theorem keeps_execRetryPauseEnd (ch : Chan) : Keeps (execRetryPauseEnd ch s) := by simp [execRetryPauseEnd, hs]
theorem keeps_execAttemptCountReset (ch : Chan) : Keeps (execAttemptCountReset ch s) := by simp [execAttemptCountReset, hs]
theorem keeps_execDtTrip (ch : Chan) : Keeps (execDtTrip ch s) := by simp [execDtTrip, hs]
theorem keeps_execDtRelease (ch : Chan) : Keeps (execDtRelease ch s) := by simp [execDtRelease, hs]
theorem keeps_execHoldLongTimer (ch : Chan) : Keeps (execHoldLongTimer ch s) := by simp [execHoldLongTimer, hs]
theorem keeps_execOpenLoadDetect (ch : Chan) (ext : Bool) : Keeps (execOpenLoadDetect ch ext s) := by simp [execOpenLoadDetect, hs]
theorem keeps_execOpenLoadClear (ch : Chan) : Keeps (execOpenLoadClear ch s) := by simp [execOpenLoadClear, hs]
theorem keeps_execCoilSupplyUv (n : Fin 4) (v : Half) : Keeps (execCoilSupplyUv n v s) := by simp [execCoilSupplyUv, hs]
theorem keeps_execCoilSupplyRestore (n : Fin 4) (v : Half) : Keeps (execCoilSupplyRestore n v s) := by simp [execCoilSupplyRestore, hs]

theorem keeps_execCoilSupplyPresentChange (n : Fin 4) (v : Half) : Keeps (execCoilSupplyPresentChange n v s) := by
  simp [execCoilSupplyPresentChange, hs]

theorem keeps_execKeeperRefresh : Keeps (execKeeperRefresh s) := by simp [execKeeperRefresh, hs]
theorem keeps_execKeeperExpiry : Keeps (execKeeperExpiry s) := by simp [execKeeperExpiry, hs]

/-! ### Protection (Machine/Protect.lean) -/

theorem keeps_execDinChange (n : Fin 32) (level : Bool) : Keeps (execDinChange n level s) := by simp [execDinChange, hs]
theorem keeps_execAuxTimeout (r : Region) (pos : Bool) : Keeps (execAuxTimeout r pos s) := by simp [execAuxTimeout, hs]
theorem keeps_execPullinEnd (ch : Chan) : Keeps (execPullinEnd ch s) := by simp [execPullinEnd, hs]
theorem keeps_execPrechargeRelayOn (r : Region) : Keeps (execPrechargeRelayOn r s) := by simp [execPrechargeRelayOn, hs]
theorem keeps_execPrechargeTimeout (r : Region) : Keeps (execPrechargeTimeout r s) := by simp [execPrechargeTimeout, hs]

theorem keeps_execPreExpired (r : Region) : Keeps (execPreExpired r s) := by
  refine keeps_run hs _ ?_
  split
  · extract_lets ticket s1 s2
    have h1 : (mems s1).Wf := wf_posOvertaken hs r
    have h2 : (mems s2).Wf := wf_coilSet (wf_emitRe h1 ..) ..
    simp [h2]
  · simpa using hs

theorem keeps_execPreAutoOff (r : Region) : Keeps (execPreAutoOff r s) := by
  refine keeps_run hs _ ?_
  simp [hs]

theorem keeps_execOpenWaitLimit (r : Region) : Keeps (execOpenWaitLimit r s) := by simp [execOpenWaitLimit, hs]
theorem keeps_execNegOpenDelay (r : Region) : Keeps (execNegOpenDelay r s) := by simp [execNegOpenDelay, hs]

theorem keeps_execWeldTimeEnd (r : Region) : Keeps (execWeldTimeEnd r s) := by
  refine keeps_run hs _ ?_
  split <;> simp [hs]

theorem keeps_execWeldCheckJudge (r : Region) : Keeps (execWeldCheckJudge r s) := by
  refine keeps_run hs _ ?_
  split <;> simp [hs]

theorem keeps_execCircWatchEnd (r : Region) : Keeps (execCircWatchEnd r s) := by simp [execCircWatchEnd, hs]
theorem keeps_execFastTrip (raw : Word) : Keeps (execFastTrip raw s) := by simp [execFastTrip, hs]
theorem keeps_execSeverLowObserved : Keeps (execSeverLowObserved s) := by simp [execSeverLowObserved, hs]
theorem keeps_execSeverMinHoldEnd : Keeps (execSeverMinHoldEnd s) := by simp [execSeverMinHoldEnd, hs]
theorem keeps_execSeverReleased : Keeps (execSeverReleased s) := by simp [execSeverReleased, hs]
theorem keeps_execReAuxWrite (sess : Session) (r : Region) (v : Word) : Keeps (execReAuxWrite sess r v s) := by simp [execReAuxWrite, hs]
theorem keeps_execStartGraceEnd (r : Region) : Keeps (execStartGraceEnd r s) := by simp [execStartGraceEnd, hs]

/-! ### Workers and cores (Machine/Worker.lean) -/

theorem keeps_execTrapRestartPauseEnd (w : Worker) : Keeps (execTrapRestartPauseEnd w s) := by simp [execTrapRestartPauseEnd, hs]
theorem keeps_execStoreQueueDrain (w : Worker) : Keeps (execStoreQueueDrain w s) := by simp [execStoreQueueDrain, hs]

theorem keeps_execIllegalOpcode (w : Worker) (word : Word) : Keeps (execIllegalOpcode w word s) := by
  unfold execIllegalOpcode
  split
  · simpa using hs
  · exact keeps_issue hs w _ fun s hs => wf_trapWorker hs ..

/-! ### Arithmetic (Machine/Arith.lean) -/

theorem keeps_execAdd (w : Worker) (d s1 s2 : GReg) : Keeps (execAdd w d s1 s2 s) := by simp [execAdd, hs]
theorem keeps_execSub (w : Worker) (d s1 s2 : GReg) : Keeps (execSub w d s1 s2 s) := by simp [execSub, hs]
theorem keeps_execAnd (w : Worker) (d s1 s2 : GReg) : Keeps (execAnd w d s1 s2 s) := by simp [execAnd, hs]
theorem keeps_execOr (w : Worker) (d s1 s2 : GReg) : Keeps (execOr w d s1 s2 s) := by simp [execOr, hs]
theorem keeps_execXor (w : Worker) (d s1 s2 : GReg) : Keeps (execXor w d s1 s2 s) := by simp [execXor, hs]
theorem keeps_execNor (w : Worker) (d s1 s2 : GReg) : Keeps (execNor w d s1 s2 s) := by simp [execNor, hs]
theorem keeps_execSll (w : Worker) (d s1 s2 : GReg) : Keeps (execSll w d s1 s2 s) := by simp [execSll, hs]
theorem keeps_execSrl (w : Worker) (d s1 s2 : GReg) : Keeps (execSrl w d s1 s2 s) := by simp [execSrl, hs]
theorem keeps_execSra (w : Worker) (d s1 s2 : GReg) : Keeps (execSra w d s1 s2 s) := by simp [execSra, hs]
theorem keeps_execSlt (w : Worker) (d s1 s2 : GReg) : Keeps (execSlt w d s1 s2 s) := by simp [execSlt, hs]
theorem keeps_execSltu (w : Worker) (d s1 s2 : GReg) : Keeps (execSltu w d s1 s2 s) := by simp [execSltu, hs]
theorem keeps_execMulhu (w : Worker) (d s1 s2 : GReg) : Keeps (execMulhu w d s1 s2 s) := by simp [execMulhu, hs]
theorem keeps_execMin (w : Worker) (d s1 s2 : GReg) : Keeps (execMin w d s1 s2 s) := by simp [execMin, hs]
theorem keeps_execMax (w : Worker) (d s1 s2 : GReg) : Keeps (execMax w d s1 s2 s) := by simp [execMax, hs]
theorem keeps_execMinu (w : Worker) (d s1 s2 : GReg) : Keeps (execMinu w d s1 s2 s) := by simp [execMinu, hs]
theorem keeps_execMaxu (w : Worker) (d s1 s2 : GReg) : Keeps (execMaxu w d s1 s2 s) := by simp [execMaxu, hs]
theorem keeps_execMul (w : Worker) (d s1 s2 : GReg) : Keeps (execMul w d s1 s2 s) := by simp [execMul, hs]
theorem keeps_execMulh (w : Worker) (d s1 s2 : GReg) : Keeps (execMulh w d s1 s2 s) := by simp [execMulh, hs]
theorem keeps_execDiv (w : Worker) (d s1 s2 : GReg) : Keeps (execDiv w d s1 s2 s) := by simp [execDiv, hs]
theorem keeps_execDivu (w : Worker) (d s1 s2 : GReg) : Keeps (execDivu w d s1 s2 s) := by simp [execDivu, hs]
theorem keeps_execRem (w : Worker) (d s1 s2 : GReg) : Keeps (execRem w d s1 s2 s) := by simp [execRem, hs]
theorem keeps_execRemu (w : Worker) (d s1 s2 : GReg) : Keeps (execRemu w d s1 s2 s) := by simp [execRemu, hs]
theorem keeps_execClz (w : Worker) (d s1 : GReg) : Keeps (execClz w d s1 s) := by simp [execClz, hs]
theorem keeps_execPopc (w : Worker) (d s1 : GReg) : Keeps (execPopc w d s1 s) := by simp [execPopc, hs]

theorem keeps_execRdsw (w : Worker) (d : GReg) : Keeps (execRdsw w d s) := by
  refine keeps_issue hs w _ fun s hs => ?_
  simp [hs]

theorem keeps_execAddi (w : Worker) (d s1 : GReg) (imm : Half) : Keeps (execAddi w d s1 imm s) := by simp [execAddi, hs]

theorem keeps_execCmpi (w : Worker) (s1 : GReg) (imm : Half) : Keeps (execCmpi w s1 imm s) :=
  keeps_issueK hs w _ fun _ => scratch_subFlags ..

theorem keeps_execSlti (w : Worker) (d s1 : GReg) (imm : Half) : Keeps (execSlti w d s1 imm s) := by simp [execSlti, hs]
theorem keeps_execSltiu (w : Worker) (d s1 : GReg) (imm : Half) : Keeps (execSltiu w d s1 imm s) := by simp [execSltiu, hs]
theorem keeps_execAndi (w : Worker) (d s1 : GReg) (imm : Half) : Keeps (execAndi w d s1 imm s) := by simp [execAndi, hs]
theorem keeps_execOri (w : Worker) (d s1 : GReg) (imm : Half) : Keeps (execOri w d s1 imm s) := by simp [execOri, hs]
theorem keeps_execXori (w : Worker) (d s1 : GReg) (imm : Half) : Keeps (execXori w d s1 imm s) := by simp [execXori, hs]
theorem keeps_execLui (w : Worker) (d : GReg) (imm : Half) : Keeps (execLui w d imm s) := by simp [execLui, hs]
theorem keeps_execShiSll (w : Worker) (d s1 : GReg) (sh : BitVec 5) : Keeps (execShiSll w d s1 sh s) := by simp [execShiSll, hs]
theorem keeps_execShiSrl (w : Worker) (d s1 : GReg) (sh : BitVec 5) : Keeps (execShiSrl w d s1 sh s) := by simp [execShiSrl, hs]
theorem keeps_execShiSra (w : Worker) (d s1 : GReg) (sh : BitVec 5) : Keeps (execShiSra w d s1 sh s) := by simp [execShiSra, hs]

++++++++++

Search the entries above for the string "Machine", and report each line where it occurs.

- _Exercise output_:
/-! ### Protection (Machine/Protect.lean) -/
/-! ### Workers and cores (Machine/Worker.lean) -/
/-! ### Arithmetic (Machine/Arith.lean) -/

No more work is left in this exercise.